▶ _YOUR OBJECTIVE_: Search the entries for the word "FMap" and report each line that has it.

[ENTRIES PROVIDED — start]

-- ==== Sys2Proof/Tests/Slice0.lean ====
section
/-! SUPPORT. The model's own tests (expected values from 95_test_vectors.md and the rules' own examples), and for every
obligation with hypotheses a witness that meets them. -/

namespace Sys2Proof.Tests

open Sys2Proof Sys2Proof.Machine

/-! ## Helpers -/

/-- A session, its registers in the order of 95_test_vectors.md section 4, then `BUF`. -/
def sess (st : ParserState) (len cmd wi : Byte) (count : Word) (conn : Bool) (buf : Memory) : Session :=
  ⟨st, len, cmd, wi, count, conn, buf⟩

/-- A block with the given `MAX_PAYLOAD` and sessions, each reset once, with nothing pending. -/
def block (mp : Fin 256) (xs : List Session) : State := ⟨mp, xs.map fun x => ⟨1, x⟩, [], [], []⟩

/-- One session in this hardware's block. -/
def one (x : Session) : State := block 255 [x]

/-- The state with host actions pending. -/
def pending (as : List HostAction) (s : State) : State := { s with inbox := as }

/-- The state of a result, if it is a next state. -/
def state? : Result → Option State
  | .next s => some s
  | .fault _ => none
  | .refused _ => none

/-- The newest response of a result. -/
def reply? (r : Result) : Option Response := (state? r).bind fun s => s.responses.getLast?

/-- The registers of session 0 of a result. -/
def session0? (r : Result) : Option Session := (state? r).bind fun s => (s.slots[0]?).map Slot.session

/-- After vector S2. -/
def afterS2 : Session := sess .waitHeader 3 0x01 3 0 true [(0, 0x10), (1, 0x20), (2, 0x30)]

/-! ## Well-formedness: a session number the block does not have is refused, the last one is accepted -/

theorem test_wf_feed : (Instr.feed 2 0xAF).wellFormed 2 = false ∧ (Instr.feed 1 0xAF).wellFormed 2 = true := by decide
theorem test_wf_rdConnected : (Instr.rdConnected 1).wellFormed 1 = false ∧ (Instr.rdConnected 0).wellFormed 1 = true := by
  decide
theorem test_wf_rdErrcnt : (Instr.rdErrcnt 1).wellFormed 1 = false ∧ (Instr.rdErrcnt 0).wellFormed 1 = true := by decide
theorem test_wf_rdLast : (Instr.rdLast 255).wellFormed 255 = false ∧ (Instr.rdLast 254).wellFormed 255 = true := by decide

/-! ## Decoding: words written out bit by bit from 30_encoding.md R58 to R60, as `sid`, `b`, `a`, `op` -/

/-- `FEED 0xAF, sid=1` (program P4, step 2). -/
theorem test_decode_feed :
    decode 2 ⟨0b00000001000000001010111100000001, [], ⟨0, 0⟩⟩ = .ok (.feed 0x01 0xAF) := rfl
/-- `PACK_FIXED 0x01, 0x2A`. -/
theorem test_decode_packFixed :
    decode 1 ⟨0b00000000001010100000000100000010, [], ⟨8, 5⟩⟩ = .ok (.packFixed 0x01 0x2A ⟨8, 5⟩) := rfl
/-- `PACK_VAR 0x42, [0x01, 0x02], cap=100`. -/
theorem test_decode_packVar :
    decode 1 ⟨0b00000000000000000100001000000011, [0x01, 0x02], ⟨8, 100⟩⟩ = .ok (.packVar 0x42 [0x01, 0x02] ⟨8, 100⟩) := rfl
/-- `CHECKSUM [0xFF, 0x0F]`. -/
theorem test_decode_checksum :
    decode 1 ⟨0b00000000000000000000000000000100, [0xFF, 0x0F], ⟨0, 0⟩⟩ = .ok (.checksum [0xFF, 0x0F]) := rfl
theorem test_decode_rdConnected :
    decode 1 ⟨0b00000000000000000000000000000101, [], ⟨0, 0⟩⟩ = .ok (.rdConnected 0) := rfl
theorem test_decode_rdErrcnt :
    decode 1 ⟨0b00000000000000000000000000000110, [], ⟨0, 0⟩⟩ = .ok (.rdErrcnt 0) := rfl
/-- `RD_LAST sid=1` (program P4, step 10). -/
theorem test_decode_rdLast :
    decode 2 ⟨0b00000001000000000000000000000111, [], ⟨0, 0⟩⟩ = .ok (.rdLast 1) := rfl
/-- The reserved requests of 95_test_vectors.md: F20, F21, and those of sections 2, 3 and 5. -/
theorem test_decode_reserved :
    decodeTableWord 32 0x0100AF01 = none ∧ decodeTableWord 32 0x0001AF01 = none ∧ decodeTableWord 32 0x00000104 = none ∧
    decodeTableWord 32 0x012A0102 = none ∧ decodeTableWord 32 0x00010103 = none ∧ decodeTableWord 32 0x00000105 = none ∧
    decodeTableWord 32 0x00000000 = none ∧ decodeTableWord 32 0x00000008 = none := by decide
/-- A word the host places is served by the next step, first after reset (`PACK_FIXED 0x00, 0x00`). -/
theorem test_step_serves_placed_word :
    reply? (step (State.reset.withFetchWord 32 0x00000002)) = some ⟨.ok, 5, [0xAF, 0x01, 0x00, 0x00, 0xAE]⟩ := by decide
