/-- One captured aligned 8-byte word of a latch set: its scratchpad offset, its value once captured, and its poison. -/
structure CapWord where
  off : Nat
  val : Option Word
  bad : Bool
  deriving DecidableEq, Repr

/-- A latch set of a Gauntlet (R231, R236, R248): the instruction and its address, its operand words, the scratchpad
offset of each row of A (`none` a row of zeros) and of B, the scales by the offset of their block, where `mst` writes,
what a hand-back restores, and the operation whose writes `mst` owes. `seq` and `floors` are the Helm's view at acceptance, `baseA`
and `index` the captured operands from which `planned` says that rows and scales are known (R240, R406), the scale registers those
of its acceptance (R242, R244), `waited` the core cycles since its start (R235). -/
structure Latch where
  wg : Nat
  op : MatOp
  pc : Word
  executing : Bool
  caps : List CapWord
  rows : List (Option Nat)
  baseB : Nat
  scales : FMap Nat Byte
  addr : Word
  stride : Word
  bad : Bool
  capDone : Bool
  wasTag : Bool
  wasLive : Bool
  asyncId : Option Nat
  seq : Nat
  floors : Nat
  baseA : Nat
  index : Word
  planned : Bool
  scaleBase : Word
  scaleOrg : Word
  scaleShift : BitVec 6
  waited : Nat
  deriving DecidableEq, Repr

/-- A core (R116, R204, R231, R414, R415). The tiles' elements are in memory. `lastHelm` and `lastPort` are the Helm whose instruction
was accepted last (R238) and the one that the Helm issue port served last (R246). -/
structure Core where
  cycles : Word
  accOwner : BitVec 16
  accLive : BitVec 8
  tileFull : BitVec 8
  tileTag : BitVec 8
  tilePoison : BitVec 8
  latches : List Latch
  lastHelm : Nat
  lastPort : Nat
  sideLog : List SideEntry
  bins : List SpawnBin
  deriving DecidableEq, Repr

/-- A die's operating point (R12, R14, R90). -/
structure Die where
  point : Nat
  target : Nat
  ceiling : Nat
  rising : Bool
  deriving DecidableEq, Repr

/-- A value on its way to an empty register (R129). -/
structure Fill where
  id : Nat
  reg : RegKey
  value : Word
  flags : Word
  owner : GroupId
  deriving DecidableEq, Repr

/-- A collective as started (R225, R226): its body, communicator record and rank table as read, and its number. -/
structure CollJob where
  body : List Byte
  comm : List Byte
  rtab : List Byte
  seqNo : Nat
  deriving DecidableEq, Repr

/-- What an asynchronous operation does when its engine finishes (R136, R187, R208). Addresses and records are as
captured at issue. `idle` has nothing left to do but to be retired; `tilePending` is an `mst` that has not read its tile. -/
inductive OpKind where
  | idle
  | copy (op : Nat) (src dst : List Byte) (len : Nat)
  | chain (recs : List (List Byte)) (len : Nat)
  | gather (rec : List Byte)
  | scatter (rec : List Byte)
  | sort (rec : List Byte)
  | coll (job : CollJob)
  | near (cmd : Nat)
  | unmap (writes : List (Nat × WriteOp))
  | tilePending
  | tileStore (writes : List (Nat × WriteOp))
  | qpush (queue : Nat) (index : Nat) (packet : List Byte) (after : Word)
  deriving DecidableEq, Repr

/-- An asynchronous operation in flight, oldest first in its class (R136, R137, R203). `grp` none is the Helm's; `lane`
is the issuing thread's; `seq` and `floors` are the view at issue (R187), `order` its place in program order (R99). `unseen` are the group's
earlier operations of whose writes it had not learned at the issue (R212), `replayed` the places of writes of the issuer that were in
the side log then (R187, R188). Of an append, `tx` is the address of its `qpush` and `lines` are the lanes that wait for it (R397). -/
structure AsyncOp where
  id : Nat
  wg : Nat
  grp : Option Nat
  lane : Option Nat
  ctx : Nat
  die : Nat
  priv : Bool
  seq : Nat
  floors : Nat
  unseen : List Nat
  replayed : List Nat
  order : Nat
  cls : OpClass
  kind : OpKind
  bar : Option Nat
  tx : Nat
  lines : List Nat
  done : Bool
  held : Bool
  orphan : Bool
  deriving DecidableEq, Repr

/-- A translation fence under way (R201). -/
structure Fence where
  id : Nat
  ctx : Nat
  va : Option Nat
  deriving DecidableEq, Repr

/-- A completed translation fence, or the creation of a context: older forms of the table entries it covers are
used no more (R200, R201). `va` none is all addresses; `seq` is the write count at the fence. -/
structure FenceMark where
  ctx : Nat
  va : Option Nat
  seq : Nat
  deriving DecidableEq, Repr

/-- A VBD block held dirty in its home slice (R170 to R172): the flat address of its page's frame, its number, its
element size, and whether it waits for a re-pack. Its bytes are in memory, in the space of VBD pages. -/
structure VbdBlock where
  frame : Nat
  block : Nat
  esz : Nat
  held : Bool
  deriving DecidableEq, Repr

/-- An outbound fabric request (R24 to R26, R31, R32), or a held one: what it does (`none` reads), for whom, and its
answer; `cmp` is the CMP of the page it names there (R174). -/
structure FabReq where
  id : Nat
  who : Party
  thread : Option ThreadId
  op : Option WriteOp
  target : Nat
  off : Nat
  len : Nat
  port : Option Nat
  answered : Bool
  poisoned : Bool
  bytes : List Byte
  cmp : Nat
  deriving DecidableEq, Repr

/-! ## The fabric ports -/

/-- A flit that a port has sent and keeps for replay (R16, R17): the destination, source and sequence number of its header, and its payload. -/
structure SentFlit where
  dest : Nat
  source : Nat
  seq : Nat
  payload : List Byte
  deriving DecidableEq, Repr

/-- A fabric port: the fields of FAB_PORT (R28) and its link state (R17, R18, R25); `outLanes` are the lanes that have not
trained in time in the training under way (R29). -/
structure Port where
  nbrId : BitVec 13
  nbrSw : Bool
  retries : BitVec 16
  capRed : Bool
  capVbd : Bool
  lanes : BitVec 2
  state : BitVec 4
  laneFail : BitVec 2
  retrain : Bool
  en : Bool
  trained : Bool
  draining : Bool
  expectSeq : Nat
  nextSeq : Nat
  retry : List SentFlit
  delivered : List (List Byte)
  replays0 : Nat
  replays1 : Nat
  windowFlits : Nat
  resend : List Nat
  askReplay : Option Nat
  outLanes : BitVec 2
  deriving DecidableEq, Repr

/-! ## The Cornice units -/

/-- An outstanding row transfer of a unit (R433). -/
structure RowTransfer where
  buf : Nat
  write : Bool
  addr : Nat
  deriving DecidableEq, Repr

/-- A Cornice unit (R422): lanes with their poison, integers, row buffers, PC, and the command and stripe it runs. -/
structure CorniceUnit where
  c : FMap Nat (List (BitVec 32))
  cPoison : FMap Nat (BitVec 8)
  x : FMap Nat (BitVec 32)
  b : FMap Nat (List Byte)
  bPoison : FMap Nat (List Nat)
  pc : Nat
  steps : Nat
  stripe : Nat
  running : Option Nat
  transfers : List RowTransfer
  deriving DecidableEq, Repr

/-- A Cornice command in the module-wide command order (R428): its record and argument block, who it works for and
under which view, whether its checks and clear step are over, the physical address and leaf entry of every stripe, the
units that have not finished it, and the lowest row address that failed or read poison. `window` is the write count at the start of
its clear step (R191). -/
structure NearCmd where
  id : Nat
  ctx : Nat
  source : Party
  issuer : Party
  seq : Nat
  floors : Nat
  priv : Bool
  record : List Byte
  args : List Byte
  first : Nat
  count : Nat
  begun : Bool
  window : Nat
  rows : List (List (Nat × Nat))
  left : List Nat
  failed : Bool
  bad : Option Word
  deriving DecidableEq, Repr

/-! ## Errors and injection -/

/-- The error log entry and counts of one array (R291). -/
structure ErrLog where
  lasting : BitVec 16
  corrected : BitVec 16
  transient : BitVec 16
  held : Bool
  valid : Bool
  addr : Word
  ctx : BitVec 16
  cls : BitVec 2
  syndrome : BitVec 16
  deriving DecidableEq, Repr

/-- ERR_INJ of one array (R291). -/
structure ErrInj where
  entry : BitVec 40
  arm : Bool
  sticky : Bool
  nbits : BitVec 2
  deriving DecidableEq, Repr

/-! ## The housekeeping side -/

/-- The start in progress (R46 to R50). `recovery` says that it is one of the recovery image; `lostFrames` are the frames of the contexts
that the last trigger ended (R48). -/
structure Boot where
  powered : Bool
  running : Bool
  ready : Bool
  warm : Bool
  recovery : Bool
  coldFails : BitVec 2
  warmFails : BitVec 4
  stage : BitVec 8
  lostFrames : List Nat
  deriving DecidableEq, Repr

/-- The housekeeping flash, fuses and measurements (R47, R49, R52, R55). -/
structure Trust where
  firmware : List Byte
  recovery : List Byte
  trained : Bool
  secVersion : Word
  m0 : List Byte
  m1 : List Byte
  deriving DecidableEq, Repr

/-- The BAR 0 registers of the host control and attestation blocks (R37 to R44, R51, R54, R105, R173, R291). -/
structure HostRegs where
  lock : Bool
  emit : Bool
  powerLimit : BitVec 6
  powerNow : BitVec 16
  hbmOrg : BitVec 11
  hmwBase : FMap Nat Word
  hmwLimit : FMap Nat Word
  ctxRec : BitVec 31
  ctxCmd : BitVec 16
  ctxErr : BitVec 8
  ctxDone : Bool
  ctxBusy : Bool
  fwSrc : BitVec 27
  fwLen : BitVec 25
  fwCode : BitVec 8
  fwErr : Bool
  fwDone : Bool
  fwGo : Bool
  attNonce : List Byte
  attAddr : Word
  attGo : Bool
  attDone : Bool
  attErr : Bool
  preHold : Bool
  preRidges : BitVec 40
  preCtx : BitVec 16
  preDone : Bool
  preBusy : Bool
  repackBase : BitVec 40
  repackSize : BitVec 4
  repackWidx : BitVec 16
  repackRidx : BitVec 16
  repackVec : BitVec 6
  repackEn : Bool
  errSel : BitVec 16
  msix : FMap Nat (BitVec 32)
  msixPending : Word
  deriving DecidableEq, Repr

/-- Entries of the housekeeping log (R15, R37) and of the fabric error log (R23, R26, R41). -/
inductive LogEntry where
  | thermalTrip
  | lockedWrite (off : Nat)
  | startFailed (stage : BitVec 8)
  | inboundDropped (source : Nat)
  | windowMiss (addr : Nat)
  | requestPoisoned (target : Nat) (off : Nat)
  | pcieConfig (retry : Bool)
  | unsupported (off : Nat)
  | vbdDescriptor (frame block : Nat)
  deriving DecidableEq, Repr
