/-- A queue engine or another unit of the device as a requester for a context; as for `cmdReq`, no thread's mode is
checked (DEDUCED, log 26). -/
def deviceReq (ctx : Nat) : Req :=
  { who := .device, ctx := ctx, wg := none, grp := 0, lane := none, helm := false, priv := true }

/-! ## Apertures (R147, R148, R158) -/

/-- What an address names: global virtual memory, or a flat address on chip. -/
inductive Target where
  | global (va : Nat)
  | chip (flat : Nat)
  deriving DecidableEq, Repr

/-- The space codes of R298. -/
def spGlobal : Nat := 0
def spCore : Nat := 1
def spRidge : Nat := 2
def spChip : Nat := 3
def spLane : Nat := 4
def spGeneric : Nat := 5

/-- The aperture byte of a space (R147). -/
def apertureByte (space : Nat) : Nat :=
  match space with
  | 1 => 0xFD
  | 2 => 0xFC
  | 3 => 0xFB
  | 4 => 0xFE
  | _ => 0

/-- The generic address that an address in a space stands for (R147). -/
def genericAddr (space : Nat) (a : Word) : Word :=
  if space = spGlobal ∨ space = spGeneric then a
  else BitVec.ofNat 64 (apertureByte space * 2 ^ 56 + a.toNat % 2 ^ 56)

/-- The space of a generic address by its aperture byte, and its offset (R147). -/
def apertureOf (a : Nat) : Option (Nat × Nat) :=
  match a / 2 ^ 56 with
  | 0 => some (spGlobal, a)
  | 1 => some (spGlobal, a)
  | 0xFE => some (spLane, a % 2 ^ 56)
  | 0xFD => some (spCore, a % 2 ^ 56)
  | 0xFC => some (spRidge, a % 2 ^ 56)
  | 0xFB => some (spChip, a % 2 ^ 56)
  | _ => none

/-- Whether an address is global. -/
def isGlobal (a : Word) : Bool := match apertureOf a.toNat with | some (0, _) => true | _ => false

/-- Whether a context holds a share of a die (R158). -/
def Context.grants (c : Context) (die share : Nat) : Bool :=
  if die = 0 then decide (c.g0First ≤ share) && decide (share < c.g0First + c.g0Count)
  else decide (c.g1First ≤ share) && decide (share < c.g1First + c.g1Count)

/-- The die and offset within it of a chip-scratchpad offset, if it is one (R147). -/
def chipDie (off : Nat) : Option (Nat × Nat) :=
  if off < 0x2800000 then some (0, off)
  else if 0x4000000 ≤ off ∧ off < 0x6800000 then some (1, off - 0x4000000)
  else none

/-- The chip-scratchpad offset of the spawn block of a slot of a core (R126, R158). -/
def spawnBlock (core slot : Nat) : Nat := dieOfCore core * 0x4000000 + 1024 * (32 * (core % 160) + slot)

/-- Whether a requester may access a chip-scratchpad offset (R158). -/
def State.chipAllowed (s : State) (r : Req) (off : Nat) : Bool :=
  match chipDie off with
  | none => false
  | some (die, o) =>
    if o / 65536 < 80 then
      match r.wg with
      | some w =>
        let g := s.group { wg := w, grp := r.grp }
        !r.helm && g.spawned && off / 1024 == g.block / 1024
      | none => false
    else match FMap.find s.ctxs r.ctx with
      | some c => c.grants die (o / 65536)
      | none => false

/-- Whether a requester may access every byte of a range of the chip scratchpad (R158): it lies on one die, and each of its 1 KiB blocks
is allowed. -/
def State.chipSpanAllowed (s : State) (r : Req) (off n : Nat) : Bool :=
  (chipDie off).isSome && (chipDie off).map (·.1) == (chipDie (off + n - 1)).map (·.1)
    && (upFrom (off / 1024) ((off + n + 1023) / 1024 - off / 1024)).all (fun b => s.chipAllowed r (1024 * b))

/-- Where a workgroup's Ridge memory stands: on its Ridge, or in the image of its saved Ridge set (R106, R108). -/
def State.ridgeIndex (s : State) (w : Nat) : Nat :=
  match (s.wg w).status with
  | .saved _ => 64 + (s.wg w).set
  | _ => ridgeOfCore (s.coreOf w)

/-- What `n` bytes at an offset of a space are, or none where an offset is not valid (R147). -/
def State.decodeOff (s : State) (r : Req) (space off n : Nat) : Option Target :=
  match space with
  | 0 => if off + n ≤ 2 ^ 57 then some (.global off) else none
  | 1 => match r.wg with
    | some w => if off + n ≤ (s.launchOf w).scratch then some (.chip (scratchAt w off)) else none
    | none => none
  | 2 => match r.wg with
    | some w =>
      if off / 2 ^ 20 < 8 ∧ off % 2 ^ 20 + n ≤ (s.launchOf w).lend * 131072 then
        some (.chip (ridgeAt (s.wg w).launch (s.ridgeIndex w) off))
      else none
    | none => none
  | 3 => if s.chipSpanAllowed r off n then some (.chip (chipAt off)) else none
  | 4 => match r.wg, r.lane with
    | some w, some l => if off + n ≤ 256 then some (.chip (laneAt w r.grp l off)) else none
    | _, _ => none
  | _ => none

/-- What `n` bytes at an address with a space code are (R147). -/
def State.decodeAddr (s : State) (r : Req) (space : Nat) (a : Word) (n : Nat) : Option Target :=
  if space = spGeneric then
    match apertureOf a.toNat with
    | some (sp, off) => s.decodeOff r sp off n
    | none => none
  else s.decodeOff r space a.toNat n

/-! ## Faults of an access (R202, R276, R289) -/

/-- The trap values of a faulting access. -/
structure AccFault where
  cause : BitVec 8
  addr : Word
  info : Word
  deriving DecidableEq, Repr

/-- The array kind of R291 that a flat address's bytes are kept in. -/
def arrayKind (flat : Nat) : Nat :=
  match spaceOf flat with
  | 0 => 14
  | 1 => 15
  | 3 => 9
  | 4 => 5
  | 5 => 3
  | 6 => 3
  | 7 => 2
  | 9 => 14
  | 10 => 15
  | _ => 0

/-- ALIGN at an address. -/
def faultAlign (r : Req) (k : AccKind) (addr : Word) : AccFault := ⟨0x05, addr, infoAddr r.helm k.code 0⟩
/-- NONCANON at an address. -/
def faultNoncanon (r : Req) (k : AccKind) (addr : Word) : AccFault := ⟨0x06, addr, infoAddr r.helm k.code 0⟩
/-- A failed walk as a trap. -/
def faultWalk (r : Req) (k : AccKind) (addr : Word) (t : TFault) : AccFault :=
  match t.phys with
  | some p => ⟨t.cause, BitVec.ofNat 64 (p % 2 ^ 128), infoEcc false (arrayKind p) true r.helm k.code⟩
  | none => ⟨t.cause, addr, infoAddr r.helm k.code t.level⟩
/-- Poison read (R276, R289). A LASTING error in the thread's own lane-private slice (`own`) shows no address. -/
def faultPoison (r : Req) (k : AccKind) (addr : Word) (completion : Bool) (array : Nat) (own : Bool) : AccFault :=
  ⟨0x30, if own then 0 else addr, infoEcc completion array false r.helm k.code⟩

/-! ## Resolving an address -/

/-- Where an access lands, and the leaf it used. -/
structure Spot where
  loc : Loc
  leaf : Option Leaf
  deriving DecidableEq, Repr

[ENTRIES PROVIDED — finish]

▶ _OUTPUT BELOW_:
  scales : FMap Nat Byte
  c : FMap Nat (List (BitVec 32))
  cPoison : FMap Nat (BitVec 8)
  x : FMap Nat (BitVec 32)
  b : FMap Nat (List Byte)
  bPoison : FMap Nat (List Nat)
  hmwBase : FMap Nat Word
  hmwLimit : FMap Nat Word
  msix : FMap Nat (BitVec 32)
    else match FMap.find s.ctxs r.ctx with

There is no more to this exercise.